State the number of lines in these records that include the string "gives", and say nothing more.

::: STORED DATA

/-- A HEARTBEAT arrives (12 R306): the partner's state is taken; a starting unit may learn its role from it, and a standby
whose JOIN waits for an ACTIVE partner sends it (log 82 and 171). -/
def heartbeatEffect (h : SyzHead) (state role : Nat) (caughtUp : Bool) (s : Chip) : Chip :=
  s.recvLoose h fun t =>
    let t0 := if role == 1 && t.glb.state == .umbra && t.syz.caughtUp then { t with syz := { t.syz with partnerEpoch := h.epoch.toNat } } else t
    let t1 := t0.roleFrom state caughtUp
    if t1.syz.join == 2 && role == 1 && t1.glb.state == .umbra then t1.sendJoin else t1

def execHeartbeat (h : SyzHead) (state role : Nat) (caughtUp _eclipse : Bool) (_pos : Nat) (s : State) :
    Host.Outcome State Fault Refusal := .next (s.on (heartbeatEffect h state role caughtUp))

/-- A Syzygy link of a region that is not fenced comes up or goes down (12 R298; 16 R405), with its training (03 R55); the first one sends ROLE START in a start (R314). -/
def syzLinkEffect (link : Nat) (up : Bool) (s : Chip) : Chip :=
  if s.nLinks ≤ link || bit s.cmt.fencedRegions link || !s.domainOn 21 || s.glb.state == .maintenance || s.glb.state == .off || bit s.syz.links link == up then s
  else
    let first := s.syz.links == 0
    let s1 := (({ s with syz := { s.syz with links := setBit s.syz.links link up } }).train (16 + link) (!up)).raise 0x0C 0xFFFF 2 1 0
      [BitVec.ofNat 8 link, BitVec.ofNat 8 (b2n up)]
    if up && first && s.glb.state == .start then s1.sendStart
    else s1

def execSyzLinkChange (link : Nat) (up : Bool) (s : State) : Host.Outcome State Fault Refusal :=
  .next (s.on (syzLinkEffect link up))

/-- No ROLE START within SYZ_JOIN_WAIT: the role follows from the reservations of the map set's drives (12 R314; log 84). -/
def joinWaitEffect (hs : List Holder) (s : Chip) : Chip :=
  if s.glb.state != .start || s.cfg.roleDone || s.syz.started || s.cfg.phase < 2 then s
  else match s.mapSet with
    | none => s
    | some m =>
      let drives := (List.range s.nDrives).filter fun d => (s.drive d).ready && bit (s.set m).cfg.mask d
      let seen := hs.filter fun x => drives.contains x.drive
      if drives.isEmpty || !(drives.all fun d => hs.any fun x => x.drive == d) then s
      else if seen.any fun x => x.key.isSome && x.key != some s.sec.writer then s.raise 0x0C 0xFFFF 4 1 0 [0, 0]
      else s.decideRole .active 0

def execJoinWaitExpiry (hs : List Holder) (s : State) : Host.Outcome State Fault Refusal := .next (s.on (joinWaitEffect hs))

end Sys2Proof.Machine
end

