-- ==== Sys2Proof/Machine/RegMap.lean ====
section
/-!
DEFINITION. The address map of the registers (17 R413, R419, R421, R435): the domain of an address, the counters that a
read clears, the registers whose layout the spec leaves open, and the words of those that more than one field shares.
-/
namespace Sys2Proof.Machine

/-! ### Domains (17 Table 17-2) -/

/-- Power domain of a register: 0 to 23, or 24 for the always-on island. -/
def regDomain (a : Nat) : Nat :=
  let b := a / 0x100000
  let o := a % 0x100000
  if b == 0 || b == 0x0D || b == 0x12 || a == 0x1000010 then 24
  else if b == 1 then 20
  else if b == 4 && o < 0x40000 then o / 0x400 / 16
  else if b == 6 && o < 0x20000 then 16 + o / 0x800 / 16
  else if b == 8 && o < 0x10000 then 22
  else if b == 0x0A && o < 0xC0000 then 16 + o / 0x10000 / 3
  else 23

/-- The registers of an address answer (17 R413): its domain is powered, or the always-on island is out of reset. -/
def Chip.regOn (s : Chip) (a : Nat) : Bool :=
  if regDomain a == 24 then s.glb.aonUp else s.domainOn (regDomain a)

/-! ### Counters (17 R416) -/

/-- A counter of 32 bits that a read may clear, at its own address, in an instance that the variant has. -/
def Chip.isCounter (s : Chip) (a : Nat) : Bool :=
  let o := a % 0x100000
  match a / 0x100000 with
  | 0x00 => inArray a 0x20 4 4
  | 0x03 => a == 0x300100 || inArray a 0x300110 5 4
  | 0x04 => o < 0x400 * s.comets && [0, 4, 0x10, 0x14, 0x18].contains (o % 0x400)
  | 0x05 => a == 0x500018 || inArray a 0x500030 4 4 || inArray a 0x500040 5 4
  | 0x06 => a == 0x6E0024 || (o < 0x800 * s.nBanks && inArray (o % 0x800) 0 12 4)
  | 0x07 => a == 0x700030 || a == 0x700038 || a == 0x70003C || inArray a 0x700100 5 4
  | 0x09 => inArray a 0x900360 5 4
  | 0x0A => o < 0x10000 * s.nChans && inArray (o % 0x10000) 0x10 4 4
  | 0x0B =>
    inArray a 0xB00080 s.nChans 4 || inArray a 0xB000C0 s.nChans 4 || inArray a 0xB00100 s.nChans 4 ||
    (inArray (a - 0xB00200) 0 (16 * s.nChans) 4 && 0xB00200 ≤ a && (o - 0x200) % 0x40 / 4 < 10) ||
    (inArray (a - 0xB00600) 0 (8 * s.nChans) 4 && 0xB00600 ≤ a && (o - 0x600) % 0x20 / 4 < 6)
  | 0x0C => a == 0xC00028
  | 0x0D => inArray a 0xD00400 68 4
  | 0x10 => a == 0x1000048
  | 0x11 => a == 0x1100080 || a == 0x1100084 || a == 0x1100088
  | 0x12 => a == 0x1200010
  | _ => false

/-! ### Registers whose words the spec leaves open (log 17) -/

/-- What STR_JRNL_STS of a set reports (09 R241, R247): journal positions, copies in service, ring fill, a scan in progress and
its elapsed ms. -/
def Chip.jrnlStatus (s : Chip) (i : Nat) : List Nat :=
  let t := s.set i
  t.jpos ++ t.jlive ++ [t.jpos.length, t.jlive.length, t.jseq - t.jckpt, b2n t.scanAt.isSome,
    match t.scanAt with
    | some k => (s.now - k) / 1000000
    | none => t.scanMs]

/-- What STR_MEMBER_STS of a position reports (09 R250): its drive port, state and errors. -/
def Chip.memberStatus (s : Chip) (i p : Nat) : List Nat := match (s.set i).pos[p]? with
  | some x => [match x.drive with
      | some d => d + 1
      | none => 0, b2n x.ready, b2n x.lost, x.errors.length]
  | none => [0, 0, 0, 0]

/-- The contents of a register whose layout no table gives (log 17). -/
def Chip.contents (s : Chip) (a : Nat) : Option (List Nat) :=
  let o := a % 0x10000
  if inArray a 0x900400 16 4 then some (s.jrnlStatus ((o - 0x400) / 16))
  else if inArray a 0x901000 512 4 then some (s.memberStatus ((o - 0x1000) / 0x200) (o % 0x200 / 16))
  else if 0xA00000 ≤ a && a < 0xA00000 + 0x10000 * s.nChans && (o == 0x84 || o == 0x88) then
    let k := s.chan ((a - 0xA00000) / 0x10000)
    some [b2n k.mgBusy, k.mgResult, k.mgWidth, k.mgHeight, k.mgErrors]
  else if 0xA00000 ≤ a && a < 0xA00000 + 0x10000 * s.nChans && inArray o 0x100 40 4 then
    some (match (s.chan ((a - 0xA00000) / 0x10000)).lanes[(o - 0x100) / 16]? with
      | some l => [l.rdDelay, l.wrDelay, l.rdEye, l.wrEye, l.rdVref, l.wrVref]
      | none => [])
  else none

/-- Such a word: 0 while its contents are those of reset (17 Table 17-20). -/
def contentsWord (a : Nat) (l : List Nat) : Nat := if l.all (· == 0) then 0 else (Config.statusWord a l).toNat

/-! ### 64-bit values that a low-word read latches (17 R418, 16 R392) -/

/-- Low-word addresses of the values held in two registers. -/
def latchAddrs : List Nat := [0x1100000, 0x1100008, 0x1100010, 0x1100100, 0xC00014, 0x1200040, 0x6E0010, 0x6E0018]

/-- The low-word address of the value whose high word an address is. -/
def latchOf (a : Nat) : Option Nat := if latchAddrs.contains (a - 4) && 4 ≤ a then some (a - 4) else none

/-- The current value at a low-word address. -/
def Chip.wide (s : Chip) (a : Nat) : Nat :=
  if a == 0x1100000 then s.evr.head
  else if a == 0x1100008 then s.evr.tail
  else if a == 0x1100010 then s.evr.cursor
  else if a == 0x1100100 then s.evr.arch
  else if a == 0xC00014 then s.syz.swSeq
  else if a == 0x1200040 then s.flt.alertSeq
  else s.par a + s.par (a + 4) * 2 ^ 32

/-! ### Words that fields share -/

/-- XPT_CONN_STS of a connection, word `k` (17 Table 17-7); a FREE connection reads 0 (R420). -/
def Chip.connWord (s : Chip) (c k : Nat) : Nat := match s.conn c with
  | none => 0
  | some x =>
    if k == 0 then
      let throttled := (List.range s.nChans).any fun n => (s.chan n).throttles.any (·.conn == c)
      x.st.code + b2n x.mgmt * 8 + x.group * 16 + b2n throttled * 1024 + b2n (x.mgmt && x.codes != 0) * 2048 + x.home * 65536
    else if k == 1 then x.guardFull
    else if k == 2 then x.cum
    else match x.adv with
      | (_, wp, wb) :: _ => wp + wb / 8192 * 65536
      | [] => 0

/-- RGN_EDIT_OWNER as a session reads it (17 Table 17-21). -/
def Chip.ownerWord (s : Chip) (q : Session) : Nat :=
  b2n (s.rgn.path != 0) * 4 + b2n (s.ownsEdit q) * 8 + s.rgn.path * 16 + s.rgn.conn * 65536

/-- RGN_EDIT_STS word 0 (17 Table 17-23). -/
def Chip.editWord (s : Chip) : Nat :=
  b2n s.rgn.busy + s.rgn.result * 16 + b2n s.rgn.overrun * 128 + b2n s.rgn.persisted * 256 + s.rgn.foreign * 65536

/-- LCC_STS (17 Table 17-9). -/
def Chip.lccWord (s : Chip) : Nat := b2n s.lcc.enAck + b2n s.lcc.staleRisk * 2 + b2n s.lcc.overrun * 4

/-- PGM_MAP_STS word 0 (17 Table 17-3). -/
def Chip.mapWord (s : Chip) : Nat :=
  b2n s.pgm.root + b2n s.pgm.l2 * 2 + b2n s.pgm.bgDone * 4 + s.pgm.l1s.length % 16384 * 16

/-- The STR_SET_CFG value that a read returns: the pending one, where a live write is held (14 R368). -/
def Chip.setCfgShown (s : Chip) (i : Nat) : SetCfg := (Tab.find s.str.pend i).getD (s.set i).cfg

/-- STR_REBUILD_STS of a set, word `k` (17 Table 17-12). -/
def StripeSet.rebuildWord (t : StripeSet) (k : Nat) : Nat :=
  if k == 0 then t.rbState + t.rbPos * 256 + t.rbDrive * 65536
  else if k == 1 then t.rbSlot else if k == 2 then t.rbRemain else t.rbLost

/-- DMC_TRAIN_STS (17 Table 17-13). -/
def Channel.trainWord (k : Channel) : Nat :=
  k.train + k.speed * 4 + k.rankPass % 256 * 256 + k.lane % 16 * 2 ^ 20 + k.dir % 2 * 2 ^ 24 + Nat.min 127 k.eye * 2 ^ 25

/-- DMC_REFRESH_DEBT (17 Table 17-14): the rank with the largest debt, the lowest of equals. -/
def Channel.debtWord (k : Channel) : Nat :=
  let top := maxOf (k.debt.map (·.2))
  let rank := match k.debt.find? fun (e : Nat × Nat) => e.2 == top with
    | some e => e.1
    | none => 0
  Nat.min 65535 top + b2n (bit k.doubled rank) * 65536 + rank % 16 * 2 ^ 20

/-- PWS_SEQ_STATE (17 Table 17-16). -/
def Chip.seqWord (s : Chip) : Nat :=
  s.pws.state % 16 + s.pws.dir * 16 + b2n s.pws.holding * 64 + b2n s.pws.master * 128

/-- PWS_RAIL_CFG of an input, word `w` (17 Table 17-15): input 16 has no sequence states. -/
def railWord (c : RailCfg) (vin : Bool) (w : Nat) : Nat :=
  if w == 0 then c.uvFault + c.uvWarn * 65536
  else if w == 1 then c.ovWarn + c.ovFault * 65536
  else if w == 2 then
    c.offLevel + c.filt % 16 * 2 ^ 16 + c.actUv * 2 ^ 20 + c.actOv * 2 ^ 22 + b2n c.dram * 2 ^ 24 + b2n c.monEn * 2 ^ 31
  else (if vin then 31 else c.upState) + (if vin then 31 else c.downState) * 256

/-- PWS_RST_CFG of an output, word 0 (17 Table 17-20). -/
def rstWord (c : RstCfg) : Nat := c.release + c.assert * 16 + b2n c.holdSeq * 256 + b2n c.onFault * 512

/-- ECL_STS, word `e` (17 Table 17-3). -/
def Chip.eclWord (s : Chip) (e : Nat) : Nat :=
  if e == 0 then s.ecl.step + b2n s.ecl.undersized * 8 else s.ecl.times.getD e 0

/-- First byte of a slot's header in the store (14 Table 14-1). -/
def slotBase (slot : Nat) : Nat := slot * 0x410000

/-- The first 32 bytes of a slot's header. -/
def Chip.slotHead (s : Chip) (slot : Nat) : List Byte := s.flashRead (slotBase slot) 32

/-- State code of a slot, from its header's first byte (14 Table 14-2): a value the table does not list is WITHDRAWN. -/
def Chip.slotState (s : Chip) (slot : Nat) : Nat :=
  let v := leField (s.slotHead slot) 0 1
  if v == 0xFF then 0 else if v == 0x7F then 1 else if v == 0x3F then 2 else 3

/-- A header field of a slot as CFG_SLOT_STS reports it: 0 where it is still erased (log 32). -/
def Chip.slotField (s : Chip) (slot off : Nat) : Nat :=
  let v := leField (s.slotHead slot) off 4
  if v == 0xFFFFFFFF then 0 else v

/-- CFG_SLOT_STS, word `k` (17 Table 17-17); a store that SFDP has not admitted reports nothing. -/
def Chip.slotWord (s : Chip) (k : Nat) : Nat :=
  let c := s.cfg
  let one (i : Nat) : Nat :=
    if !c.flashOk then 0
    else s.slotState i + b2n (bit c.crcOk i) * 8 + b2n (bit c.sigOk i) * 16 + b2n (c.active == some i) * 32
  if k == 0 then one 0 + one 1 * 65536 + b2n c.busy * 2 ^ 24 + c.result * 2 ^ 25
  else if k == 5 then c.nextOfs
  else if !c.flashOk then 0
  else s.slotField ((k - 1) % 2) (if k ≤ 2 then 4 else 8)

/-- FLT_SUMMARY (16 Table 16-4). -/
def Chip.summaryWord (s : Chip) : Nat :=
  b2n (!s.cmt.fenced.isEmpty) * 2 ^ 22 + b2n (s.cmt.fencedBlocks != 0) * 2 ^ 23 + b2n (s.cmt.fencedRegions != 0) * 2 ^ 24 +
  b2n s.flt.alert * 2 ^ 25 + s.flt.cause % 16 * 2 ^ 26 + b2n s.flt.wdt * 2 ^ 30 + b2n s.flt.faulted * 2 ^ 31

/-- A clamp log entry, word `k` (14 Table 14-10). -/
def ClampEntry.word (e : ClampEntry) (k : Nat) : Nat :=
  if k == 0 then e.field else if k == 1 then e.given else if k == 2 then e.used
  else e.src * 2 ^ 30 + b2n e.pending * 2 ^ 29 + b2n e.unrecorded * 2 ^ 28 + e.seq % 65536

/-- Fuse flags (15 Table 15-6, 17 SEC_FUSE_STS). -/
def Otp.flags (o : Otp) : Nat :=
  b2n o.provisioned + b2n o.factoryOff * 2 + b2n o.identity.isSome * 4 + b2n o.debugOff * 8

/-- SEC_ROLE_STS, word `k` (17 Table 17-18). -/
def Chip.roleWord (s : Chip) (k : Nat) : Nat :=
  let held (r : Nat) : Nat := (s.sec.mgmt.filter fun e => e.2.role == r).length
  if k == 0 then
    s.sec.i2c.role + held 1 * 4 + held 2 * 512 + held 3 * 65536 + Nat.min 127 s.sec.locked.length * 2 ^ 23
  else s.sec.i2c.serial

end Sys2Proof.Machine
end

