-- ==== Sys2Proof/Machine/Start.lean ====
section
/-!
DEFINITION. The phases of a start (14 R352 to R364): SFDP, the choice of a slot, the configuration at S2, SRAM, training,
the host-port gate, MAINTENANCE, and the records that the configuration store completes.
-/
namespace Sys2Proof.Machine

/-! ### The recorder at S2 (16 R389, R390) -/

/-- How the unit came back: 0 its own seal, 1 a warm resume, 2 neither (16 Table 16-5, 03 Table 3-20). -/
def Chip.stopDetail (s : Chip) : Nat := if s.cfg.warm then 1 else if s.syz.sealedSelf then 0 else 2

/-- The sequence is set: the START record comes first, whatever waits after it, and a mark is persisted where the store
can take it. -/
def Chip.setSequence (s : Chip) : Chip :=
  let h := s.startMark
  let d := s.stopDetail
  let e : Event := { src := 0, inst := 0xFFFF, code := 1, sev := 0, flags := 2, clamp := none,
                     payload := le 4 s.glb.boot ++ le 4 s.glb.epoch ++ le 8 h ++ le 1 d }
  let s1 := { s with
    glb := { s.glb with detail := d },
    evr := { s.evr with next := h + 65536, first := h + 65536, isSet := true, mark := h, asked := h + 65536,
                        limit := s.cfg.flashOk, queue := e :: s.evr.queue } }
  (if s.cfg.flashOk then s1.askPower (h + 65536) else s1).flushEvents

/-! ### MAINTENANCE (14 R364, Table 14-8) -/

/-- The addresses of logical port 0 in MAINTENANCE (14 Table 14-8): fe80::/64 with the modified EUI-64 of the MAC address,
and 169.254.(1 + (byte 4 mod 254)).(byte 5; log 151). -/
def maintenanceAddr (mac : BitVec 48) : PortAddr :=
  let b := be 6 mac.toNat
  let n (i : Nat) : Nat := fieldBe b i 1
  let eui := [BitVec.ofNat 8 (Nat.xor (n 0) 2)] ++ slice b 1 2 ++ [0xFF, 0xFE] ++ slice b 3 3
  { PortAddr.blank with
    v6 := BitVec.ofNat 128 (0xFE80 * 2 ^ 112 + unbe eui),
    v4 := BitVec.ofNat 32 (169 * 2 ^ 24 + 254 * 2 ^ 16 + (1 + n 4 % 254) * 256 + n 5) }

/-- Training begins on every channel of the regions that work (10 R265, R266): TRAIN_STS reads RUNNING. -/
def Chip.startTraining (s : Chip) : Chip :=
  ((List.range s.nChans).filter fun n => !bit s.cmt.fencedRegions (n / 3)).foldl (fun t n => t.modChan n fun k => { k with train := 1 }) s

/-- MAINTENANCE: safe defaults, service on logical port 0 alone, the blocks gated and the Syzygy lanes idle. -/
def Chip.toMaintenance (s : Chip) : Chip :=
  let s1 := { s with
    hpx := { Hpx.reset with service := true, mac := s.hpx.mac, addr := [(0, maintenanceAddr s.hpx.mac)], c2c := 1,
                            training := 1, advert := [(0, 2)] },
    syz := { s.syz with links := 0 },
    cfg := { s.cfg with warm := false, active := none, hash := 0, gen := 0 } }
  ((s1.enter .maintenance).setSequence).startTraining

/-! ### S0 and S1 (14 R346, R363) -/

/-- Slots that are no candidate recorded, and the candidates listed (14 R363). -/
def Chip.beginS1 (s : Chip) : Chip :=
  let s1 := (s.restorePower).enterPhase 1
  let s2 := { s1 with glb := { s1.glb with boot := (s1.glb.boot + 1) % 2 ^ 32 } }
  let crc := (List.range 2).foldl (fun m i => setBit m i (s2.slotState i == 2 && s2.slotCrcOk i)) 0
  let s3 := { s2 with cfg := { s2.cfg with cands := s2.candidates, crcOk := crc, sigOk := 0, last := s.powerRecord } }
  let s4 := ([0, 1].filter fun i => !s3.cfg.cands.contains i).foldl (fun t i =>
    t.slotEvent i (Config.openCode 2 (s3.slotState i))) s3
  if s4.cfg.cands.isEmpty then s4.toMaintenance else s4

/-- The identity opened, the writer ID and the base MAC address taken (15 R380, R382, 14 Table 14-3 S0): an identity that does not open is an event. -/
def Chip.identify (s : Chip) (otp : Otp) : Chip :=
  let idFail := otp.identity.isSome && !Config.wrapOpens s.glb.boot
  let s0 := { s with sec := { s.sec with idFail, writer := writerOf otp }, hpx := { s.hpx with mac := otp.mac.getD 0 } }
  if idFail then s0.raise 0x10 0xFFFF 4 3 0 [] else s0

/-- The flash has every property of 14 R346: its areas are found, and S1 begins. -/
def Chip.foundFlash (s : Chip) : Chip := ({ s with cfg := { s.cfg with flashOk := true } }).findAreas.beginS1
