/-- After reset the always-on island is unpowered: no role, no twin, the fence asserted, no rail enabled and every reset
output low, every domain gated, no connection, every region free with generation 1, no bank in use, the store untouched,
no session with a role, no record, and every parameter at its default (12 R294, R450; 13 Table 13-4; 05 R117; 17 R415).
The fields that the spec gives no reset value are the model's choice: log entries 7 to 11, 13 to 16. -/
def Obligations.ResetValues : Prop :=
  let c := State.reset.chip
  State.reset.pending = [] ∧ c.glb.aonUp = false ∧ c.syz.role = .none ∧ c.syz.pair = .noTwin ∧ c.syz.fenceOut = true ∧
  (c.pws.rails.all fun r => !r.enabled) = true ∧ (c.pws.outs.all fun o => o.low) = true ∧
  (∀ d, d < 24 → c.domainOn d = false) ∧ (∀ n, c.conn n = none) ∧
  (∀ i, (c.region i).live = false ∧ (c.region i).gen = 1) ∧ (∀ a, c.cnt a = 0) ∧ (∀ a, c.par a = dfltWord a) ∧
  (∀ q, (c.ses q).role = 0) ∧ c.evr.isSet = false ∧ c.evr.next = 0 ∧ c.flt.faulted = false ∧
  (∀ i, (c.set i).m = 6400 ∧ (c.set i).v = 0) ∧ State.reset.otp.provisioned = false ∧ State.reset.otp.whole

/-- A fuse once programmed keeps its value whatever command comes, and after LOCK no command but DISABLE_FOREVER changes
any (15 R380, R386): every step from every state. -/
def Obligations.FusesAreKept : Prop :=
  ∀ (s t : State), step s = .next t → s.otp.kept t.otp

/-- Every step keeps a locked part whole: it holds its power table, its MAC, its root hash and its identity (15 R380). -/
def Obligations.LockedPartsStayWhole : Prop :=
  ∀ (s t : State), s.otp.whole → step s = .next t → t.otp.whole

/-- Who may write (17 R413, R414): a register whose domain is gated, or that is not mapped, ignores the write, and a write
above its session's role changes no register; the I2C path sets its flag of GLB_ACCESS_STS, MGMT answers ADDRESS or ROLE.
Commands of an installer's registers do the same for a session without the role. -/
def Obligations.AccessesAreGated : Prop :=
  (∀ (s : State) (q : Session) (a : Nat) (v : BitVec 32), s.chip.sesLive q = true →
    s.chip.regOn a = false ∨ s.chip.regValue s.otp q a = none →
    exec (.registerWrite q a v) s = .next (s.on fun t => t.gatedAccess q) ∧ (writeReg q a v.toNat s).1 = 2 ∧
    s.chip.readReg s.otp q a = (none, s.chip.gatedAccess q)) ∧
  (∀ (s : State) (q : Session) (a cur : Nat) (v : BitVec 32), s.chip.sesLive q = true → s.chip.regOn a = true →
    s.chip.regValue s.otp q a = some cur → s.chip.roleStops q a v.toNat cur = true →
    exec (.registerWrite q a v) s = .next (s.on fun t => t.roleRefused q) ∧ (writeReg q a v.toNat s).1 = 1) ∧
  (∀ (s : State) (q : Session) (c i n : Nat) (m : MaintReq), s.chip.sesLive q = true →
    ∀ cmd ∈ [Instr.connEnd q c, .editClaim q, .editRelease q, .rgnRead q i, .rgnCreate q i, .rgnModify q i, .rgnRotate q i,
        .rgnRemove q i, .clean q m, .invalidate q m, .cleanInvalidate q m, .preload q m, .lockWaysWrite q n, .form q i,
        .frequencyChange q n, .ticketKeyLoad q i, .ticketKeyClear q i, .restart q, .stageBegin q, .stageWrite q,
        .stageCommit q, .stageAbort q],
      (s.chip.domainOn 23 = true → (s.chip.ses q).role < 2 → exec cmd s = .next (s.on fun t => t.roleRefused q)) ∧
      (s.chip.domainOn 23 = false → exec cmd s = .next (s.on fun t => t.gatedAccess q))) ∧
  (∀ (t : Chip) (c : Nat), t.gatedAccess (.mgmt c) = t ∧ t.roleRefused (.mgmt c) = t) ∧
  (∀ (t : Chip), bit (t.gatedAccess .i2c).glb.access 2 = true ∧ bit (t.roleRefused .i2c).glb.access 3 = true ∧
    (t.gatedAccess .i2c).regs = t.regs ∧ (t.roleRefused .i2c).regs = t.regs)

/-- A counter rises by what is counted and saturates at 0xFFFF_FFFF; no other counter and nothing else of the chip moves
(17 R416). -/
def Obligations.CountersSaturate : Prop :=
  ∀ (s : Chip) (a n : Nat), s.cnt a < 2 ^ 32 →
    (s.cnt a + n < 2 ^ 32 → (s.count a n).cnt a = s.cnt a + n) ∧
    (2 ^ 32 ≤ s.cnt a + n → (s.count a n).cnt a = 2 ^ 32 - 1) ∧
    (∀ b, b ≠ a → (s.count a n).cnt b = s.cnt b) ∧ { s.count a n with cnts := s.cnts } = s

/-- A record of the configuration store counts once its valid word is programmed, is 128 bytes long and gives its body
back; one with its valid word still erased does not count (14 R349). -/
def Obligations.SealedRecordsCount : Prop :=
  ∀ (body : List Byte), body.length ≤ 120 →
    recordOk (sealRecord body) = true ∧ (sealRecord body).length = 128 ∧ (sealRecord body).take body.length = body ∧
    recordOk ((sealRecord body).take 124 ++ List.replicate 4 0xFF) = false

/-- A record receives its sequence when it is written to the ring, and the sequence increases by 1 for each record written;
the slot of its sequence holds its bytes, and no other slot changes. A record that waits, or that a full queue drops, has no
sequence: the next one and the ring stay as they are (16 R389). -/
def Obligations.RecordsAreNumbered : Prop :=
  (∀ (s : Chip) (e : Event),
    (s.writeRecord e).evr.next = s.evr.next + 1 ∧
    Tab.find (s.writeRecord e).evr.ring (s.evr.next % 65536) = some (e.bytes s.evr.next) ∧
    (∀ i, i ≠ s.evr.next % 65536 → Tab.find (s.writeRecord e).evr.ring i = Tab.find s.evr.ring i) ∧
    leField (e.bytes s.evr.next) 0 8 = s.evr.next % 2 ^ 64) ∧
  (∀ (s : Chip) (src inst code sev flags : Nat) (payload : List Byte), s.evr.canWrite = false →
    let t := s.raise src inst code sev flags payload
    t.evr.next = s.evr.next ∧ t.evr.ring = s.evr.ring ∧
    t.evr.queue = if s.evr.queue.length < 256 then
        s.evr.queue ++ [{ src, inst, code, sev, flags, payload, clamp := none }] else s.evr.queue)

::::::

» ANSWER:
3